*WORK TASK*
Print the listing exactly, but only as far as the line containing "3 stDone []))) ∧". The first line and that line are both included.

*PROVIDED ENTRIES*
/-- R588 to R594, R600 to R604, R607: the management mailbox answers identity, stores an owner key once, restarts a running processor, returns at most 32 event records and drops acknowledged ones; a fault or a missed heartbeat of a processor starts its restart,
and the fourth within 60 s halts it; its next heartbeat ends the restart; a protection fault is reported; a SPDM request is answered; a negotiation waits for its processors (R17); a period of the power loop (R31) takes its readings 1 ms after the last. -/
def Obligations.FirmwareProcessorEvents : Prop :=
  (∀ s : State, s.fwRuns = true → s.fpDown 1 = false → s.handover = false →
    (∃ l, exec .getIdentity s = .next (s.send (.mgmt 1 stDone l)) ∧ l.length = 15) ∧
    (∀ n k, 1 ≤ n → n ≤ 3 → s.img.keys.getD n none = none →
      exec (.writeOwnerKey n k) s = .next ((({ s with img := { s.img with keys := s.img.keys.set n (some k) } } : State).wrB .strKeyState n true).send (.mgmt 2 stDone []))) ∧
    (∀ n k v, 1 ≤ n → n ≤ 3 → s.img.keys.getD n none = some v → exec (.writeOwnerKey n k) s = .next (s.send (.mgmt 2 0x82 []))) ∧
    (∀ n, n < 12 → s.rdF .fwmPState 0 2 n ≠ 2 → exec (.restartProcessor n) s = .next ((s.fpRestart n stDone true).send (.mgmt 3 stDone []))) ∧
    (∀ n, n < 12 → s.rdF .fwmPState 0 2 n = 2 → exec (.restartProcessor n) s = .next (s.send (.mgmt 3 0x86 []))) ∧
    (∀ k, let l := (s.ev.log.drop k).take 32
      exec (.getEvents k) s = .next (({ s with ev := { s.ev with seen := l.foldl (fun a r => max a r.handle) s.ev.seen } } : State).send (.events none none l))) ∧
    (∀ h i, s.ev.log.findIdx? (fun r => r.handle == h) = some i →
      exec (.clearEvents h) s = .next (({ s with ev := { s.ev with log := s.ev.log.drop (i + 1) } } : State).send (.mgmt 5 stDone []))) ∧
    (∀ h, (∀ r ∈ s.ev.log, r.handle ≠ h) → exec (.clearEvents h) s = .next (s.send (.mgmt 5 0x89 []))) ∧
    (∀ o, exec (.mboxUnknownOpcode o) s = .next (s.send (.mgmt o 0x80 [])))) ∧
  (∀ (s : State) (n : Fin 12), s.fwRuns = true → s.rdF .fwmPState 0 2 n = 0 → (s.fw.restarts.getD n []).length < 3 →
    let step (t : State) (cause : Nat) : State :=
      let u := t.wrF .fwmPState 8 8 cause n
      ({ u with fw := { u.fw with restarts := u.fw.restarts.set n (u.fw.restarts.getD n [] ++ [u.time]) } } : State).wrF .fwmPState 0 2 1 n
    exec (.firmwareFetchFault n) s = .next (step s stFetch) ∧
    exec (.fpHeartbeatMiss n) s = .next (step (s.reach ((s.fw.beats.getD n 0 + 11) * 1000000)) stTimeout) ∧
    exec (.restart n) s = .next ((step s stDone).wrB .fwmPCtrl 0 true n) ∧
    (∀ c a, exec (.fwRegionFault n c a) s = .next (s.event { reg := .fwmEvent, bit := 0, addr := a, value := n, args := [c] })) ∧
    exec (.fpHeartbeat n) s = .next { s with fw := { s.fw with beats := s.fw.beats.set n (s.time / 1000000) } }) ∧
  (∀ (s : State) (n : Fin 12) (t0 : Nat) (l : List Nat), s.Canonical → s.fwRuns = true → s.rdF .fwmPState 0 2 n = 0 → s.fw.restarts.getD n [] = l → 3 ≤ l.length → (l.drop (l.length - 3)).head? = some t0 → s.time ≤ t0 + 60 * 10 ^ 9 →
    ∃ t, exec (.firmwareFetchFault n) s = .next t ∧ t.rdF .fwmPState 0 2 n = 2 ∧ t.rdF .fwmPState 8 8 n = stFetch ∧ t.rdB .fwmEvent 2 = true) ∧
  (∀ (s : State), s.fwRuns = true → s.fpDown 0 = false →
    exec (.spdmRequest 0xE0 [0]) s = .next (s.send (.spdm 0x60 [5])) ∧
    (∀ c l, c ≠ 0xE0 → ∃ a, exec (.spdmRequest c l) s = .next ({ s with free := s.free + 1 }.send (.spdm (c % 128) a)))) ∧
  (∀ (s : State) (p : PartId), s.feDown = false → exec (.negotiate p) s = .next (s.negotiate p)) ∧
  (∀ (s : State) (p : PartId), s.feDown = true → exec (.negotiate p) s =
    .next { s with acc := { s.acc with fe := s.acc.fe.filter (fun x => x.1 != (⟨.prtFeatCtrl, p.val, 0⟩ : RegId)) ++ [(⟨.prtFeatCtrl, p.val, 0⟩, 1)] } }) ∧
  (∀ s : State, (s.fpBusy 2 = true ∨ s.fpBusy 6 = true) → exec .coreIslandHwClamp s = .next ({ s with fw := { s.fw with clamp := true } } : State).setFreqs) ∧
  (∀ (s : State) (x : LoopSample), s.fwRuns = true → s.fpDown 2 = false → s.fpDown 6 = true → x.inputW ≤ 65535 →
    let u : State := match s.fw.loopAt with | none => s | some a => s.reach (a + 10 ^ 6)
    let v : State := { u with fw := { u.fw with loopAt := some u.time } }
    let t := (v.wrF .fwmInputW 0 16 x.inputW).wr .fwmTherm (BitVec.ofNat 64 (hottest x.coreTemps + 256 * hottest x.stackTemps + 65536 * hottest x.carrierTemps))
    exec (.powerLoopPeriod x) s = .next ((t.powerLoop 0 x.inputW ((List.range 256).all (fun k => decide (t.powerOf k ≤ 80)))).thermLoop 0 x).setFreqs)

*COMPLETED EXERCISE*
/-- R588 to R594, R600 to R604, R607: the management mailbox answers identity, stores an owner key once, restarts a running processor, returns at most 32 event records and drops acknowledged ones; a fault or a missed heartbeat of a processor starts its restart,
and the fourth within 60 s halts it; its next heartbeat ends the restart; a protection fault is reported; a SPDM request is answered; a negotiation waits for its processors (R17); a period of the power loop (R31) takes its readings 1 ms after the last. -/
def Obligations.FirmwareProcessorEvents : Prop :=
  (∀ s : State, s.fwRuns = true → s.fpDown 1 = false → s.handover = false →
    (∃ l, exec .getIdentity s = .next (s.send (.mgmt 1 stDone l)) ∧ l.length = 15) ∧
    (∀ n k, 1 ≤ n → n ≤ 3 → s.img.keys.getD n none = none →
      exec (.writeOwnerKey n k) s = .next ((({ s with img := { s.img with keys := s.img.keys.set n (some k) } } : State).wrB .strKeyState n true).send (.mgmt 2 stDone []))) ∧
    (∀ n k v, 1 ≤ n → n ≤ 3 → s.img.keys.getD n none = some v → exec (.writeOwnerKey n k) s = .next (s.send (.mgmt 2 0x82 []))) ∧
    (∀ n, n < 12 → s.rdF .fwmPState 0 2 n ≠ 2 → exec (.restartProcessor n) s = .next ((s.fpRestart n stDone true).send (.mgmt 3 stDone []))) ∧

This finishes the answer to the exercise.